Penis Iban yang sudah sangat keras sekali membuatku bernafsu untuk melawannya.Dan permainan mulut Iban di vaginaku juga membuatku benar-benar terangsang dan sepertinya saat-saat seperti ini tidak ingin kuakhiri.“Iban… aku mau keluar lagi… aku tidak tahan lagi honey…”
“Tahan sebentar Ros, aku juga mau keluar..”Tiba-tiba Iban langsung merubah posisi. XNXX Bokep “Iban, sebenarnya aku belum mau pulang, lagian biasanya kakak-kakakku kalau malam mingguan pulangnya jam 11:30 malam, sekarang masih jam 10:15, kita keliling-keliling dulu ya.” bisikku mesra.Sebenarnya dalam hatiku ingin sekali mengulang apa yang sudah kami lakukan tadi di dalam bioskop.
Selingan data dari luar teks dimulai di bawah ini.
-- ==== Sys2Proof/Machine/Line.lean ====
section
/-! DEFINITION. Machine/Line.lean: a line core of Cameo: its registers, tiles and line buffer (14 R375, R376), the timing of
results (14 R379), how the slots of a bundle issue together (15 R396, R397), its head's frame and bands (14 R367 to R369,
R388) and the events that reach the partition (14 R389). -/

namespace Sys2Proof.Machine

def lineOf (s : State) (lc : Nat) : LineCore := getD LineCore.init s.lcs lc
def setLine (s : State) (lc : Nat) (x : LineCore) : State := { s with lcs := put s.lcs lc x }
def modLine (s : State) (lc : Nat) (f : LineCore → LineCore) : State := setLine s lc (f (lineOf s lc))

def headOf (s : State) (h : Nat) : Head := getD Head.init s.heads h
def setHead (s : State) (h : Nat) (x : Head) : State := { s with heads := put s.heads h x }
def modHead (s : State) (h : Nat) (f : Head → Head) : State := setHead s h (f (headOf s h))

/-! ### Registers, tiles and the line buffer -/

def kget (l : LineCore) (r : Nat) : Word := getD 0#32 l.k r
def engOf (l : LineCore) (e : Nat) : Engine := getD Engine.init l.engs e
def setEng (l : LineCore) (e : Nat) (x : Engine) : LineCore := { l with engs := put l.engs e x }

/-- The values of keys from `base`, `n` of them. -/
def rangeVals (m : SMap Half) (base n : Nat) : List Half := (upto n).map (fun i => getD 0#16 m (base + i))

/-- Values written under keys from `base` on, entries of zero not listed. -/
def setRange (m : SMap Half) (base : Nat) (vals : List Half) : SMap Half :=
  let new := ((upto vals.length).zip vals).filterMap (fun p => if p.2 = 0#16 then none else some (base + p.1, p.2))
  m.filter (fun e => decide (e.1 < base)) ++ new ++ m.filter (fun e => decide (base + vals.length ≤ e.1))

/-- Tile `t` of cluster `c` (14 R375), element i, j at 64 i + j. -/
def tileKey (c t : Nat) : Nat := (c * 8 + t) * 1024
def tileVals (l : LineCore) (c t : Nat) : List Half := rangeVals l.tiles (tileKey c t) 1024

/-- Bytes of the line buffer (14 R376). -/
def lbSize : Nat := 0x180000

/-- Whether `n` bytes at an address lie in the line buffer, the address even. -/
def lbOk (a : Int) (n : Nat) : Bool := decide (0 ≤ a) && decide (a % 2 = 0) && decide (a + n ≤ lbSize)

/-- Bytes of the line buffer, none when a word they lie in is uncorrectable (14 R376). -/
def lbRead (l : LineCore) (a n : Nat) : Option (List Byte) :=
  if l.lbErr.any (fun w => decide (w * 8 < a + n) && decide (a < w * 8 + 8)) then none else some (readRun l.lb a n)

/-- Bytes written to the line buffer; a word written whole is correct again. -/
def lbWrite (l : LineCore) (a : Nat) (bs : List Byte) : LineCore :=
  { l with lb := writeRun l.lb a bs,
           lbErr := l.lbErr.filter (fun w => !(decide (a ≤ w * 8) && decide (w * 8 + 8 ≤ a + bs.length))) }

/-- An engine's write of elements of the line buffer, as a row of a stream or by itself; of two engines' writes in one Cameo cycle
the higher engine's value stays (14 R374). -/
def lbPut (l : LineCore) (eng : Nat) (row : Option (Nat × Nat)) (a : Nat) (bs : List Byte) : LineCore :=
  let beaten := fun (i : Nat) => l.lbPast.any (fun p => p.elem == a / 2 + i && p.cyc == l.cyc && decide (eng < p.eng))
  let old := readRun l.lb a bs.length
  let at_ := fun (bs : List Byte) (i : Nat) => (bs.drop (2 * i)).take 2
  let past := ((upto (bs.length / 2)).filter (fun i => !beaten i)).map (fun i =>
    ({ elem := a / 2 + i, old := BitVec.ofNat 16 (ofBytes (at_ old i)), eng := eng, cyc := l.cyc, num := l.lbNum, row := row,
       blind := (upto 4).filter (· != eng) } : LbPast))
  let l := lbWrite l a ((upto (bs.length / 2)).flatMap (fun i => at_ (if beaten i then old else bs) i))
  { l with lbNum := l.lbNum + 1, lbPast := l.lbPast ++ past }

/-- Whether a write of an element is open to a reader: no token orders it to the engine, or the stream was bound before it (14 R374,
15 R415). -/
def LbPast.openTo (p : LbPast) (eng : Nat) (bound : Option Nat) : Bool :=
  p.blind.contains eng || (match bound with | some b => decide (b ≤ p.num) | none => false)

/-- A token popped by an engine: the writes that it orders are no longer open to it (14 R374). -/
def coverToken (l : LineCore) (src dst : Nat) (c : Cover) : LineCore :=
  { l with lbPast := l.lbPast.map (fun p =>
      if p.eng = src ∧ (p.num < c.num ∨ c.rows.any (fun w => match p.row with
          | some r => r.1 == w.1 && decide (r.2 < w.2)
          | none => false)) then
        { p with blind := p.blind.filter (· != dst) }
      else p) }

/-- The line core as the slots of a bundle read it: a token that the bundle pops covers its reads already (14 R374). -/
def LineCore.covered (l : LineCore) (eng : Nat) : LineCore :=
  l.fx.foldl (fun m x => match x with
    | .pop src => coverToken m src eng ((getD [] m.covers (src * 4 + eng)).headD ⟨0, []⟩)
    | _ => m) l

/-- What an engine reads of the line buffer: of an element that writes not ordered to it have replaced since the last one that is,
one of the old values or the new one; for a stream, also of one written since it was bound (14 R374, 15 R415). Which is a free
value. -/
def lbView (tick : Nat) (l : LineCore) (eng : Nat) (bound : Option Nat) (a n : Nat) : Option (List Byte) :=
  (lbRead l a n).map (fun bs =>
    if l.lbPast.isEmpty then bs
    else
      let past := (l.covered eng).lbPast
      (upto (n / 2)).flatMap (fun i =>
        let olds := ((past.filter (fun p => p.elem == a / 2 + i)).reverse.takeWhile (·.openTo eng bound)).map (·.old)
        match olds[Config.freeValue tick (a / 2 + i) % (olds.length + 1)]? with
        | some v => toBytes 2 v.toNat
        | none => (bs.drop (2 * i)).take 2))

/-- A write stream with rows that have no answer yet. -/
def Stream.unwritten (t : Stream) : Bool := (t.kind == 1 || t.kind == 3) && !t.rows.isEmpty

/-- The name of a stream's binding. -/
def bindKey (st : Nat) (t : Stream) : Nat := t.bound * 4 + st

/-- The stream of a binding, while it is the one bound. -/
def bindAt (l : LineCore) (key : Nat) : Option Stream :=
  match lookup l.streams (key % 4) with
  | some t => if t.bound = key / 4 then some t else none
  | none => none

/-- The address of a row: a line-buffer address that may lie anywhere, or a VA of 57 bits (14 R377). -/
def Stream.rowAt (t : Stream) (k : Nat) : Int := (t.addr : Int) + (k : Int) * t.stride

/-- The bytes of a row that are stored. -/
def rowBytes (nel : Nat) (row : List Half) : List Byte := (row.take nel).flatMap (fun v => toBytes 2 v.toNat)

/-- The writes of a row, one for each block it lies in. -/
def rowPieces (va : VA) (bs : List Byte) : List (VA × List Byte) :=
  let n := 128 - va.toNat % 128
  if bs.length ≤ n then [(va, bs)] else [(va, bs.take n), (va + BitVec.ofNat 57 n, bs.drop n)]

/-- A write of a waiting row: row, block of it, address and bytes. -/
structure RowWrite where
  row : Nat
  part : Nat
  va : VA
  bytes : List Byte
deriving DecidableEq, Repr

/-- The writes of the `i`-th waiting row of a memory-write stream that have no answer yet. -/
def Stream.writesOf (t : Stream) (i : Nat) : List RowWrite :=
  let k := t.done_ + i
  let ps := rowPieces (BitVec.ofInt 57 (t.rowAt k)) (rowBytes t.nel (t.rows.getD i (none, [])).2)
  (((upto 2).zip ps).map (fun p => (⟨k, p.1, p.2.1, p.2.2⟩ : RowWrite))).filter (fun w => !t.wrote.contains (k, w.part))

/-- The writes of a memory-write stream that have no answer yet; they are unordered among themselves (14 R394). -/
def Stream.writes (t : Stream) : List RowWrite := if t.kind = 1 then (upto t.rows.length).flatMap t.writesOf else []

/-- A write of a row has its answer; the rows that have all theirs leave the buffer, the oldest first. -/
def Stream.answered (t : Stream) (w : RowWrite) (ref : Option Nat) : Stream :=
  let t := { t with wrote := (w.row, w.part) :: t.wrote, refused := t.refused <|> ref }
  let n := ((upto t.rows.length).takeWhile (fun i => (t.writesOf i).isEmpty)).length
  { t with rows := t.rows.drop n, done_ := t.done_ + n, wrote := t.wrote.filter (fun p => decide (t.done_ + n ≤ p.1)) }

/-! ### A slot of a bundle -/

/-- Line core, engine and slot of the instruction being issued. -/
structure SIss where
  lc : Nat
  eng : Nat
  slot : Nat
deriving DecidableEq, Repr

/-- What a slot finds added to what the bundle's slots have found: a reserved encoding governs, then a wait, then the first
trap (15 R396, R397). -/
def BStatus.join (a b : BStatus) : BStatus :=
  if a = .trap 0 ∨ b = .trap 0 then .trap 0
  else if a = .waits ∨ b = .waits then .waits
  else if a = .ok then b else a

def LineCore.found (l : LineCore) (b : BStatus) : LineCore := { l with bst := l.bst.join b }
def LineCore.trap (l : LineCore) (code : Nat) : LineCore := l.found (.trap code)
def LineCore.wait (l : LineCore) : LineCore := l.found .waits

/-- The refusal of a row of a stream taken as the bundle's trap (14 R378). -/
def LineCore.takes (l : LineCore) (st code : Nat) : LineCore :=
  if l.bst = .ok then { l.trap code with took := some st } else l.trap code

/-- Something the slot will do when the bundle issues. -/
def LineCore.will (l : LineCore) (x : Fx) : LineCore := { l with fx := l.fx ++ [x] }

/-- A result that lands after a number of Cameo cycles (14 R379). -/
def LineCore.lands (l : LineCore) (x : SIss) (lat : Nat) (d : LandTo) : LineCore :=
  l.will (.land { due := l.cyc + lat, issued := l.cyc, slot := x.slot, dest := d })

/-- The slots that an engine accepts (14 R372). -/
def accepts (e k : Nat) : Bool := k == 0 || k == 3 || e == 1

/-- The kind of slot that an instruction stands in: 0 scalar, 1 tile, 3 stream (15 R395). -/
def slotKind (i : Instr) : Option Nat :=
  match i with
  | .kaddReg _ _ _ | .kaddImm _ _ _ | .ksubReg _ _ _ | .ksubImm _ _ _ | .kmulReg _ _ _ | .kmulImm _ _ _ | .kmov _ _
  | .kldi _ _ | .kldiHi _ _ | .kld _ _ _ | .kst _ _ _ | .kcmpReg _ _ _ _ | .kcmpImm _ _ _ _ | .br _ | .brc _ _ _
  | .loopReg _ _ | .loopImm _ _ | .halt | .toksendReg _ _ | .toksendImm _ _ | .tokrecv _ _ | .bandchk _ | .lktrd _ _
  | .evt _ => some 0
  | .tadd _ _ _ _ _ _ _ | .tsub _ _ _ _ _ _ _ | .tmul _ _ _ _ _ _ _ | .tmac _ _ _ _ _ _ _ | .tmin _ _ _ _ _ _
  | .tmax _ _ _ _ _ _ | .tabsd _ _ _ _ _ _ | .tcmp _ _ _ _ _ _ _ | .tsel _ _ _ _ | .tcvt _ _ _ _ _ _ _
  | .tshift _ _ _ _ _ | .tand _ _ _ _ _ | .tor _ _ _ _ _ | .tlut _ _ _ | .rrot _ _ _ _ _ | .rbc _ _ _ _ _
  | .rred _ _ _ _ _ | .crot _ _ _ _ _ | .cbc _ _ _ _ _ | .cred _ _ _ _ _ | .txmv _ _ | .tgath _ _ _ _ _
  | .tmatq _ _ _ | .tmatr _ => some 1
  | .sbind _ _ | .srdTile _ _ _ _ | .srdWeight _ _ _ | .swrTile _ _ _ _ | .swrStream _ _ | .sflush _ => some 3
  | _ => none

/-- An instruction stands in a slot of its kind, of an engine that has the form (15 R404, R414). -/
def slotFits (e k : Nat) (i : Instr) : Bool :=
  accepts e k && slotOk i && ownsRegs e i &&
  (match slotKind i with
   | some 0 => k == 0
   | some 1 => k == 1 || k == 2
   | some _ => k == 3
   | none => false) &&
  (match i with
   | .toksendReg d _ => d.toNat != e
   | .toksendImm d _ => d.toNat != e
   | .tokrecv _ d => d.toNat != e
   | .srdTile _ _ _ _ => e == 1
   | .srdWeight _ _ _ => e == 2
   | .swrTile _ _ _ _ => e == 1
   | _ => true)

/-- A slot instruction performed in the bundle being issued: its sources are read now, its effects wait for the bundle
(15 R396); one that the slot or the engine does not accept is an illegal bundle (15 R397). -/
def slotIssue (i : Instr) (body : State → SIss → LineCore → LineCore) (s : State) : Host.Outcome State Fault Refusal :=
  match s.cur with
  | .slot lc e k =>
    let t := { s with cur := .idle }
    .next (modLine t lc (fun l => if slotFits e k i then body t ⟨lc, e, k⟩ l else l.trap 0))
  | _ => .fault .noIssuer

/-- A tile instruction's source read: an uncorrectable row is a data error (14 R382). -/
def tileBad (l : LineCore) (c t : Nat) : Bool := (upto 16).any (fun r => l.tileErr.contains ((c * 8 + t) * 16 + r))

/-! ### Heads, frames and bands -/

/-- Fields of an adopted HDCFG block (14 R368). -/
def cfgWidth (c : List Byte) : Nat := nbits (leAt c 0 8) 36 14
def cfgHeight (c : List Byte) : Nat := nbits (leAt c 0 8) 22 14
def cfgVtot (c : List Byte) : Nat := nbits (leAt c 0 8) 8 14
def cfgLine (c : List Byte) : Nat := nbits (leAt c 8 8) 32 32
def cfgLatch (c : List Byte) : Nat := nbits (leAt c 8 8) 0 12
def cfgSlotTab (c : List Byte) : VA := BitVec.ofNat 57 (leAt c 16 8)
def cfgLocket (c : List Byte) : VA := BitVec.ofNat 57 (leAt c 24 8)
def cfgPres (c : List Byte) : VA := BitVec.ofNat 57 (leAt c 32 8)
def cfgProg (c : List Byte) : VA := BitVec.ofNat 57 (leAt c 40 8)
Dan tanpa pikir panjang lagi, aku yang langsung menarik badan Iban dan mencium bibirnya. Aku pun tidak bisa melepaskan kepalaku karena ditahan oleh Iban.Aku terus melanjutkan isapanku dan aku hanya bisa melebarkan mulutmu dan sebagian cairan yang keluar tertelan di mulutku.Dan Iban kelihatan sudah enak sekali dan melepaskan tangannya dari kepalaku.“Ros, aku sudah keluar, banyak ya..”
“Banyak sekali Iban, aku tidak sanggup untuk menelan semuanya, karena aku belum biasa.”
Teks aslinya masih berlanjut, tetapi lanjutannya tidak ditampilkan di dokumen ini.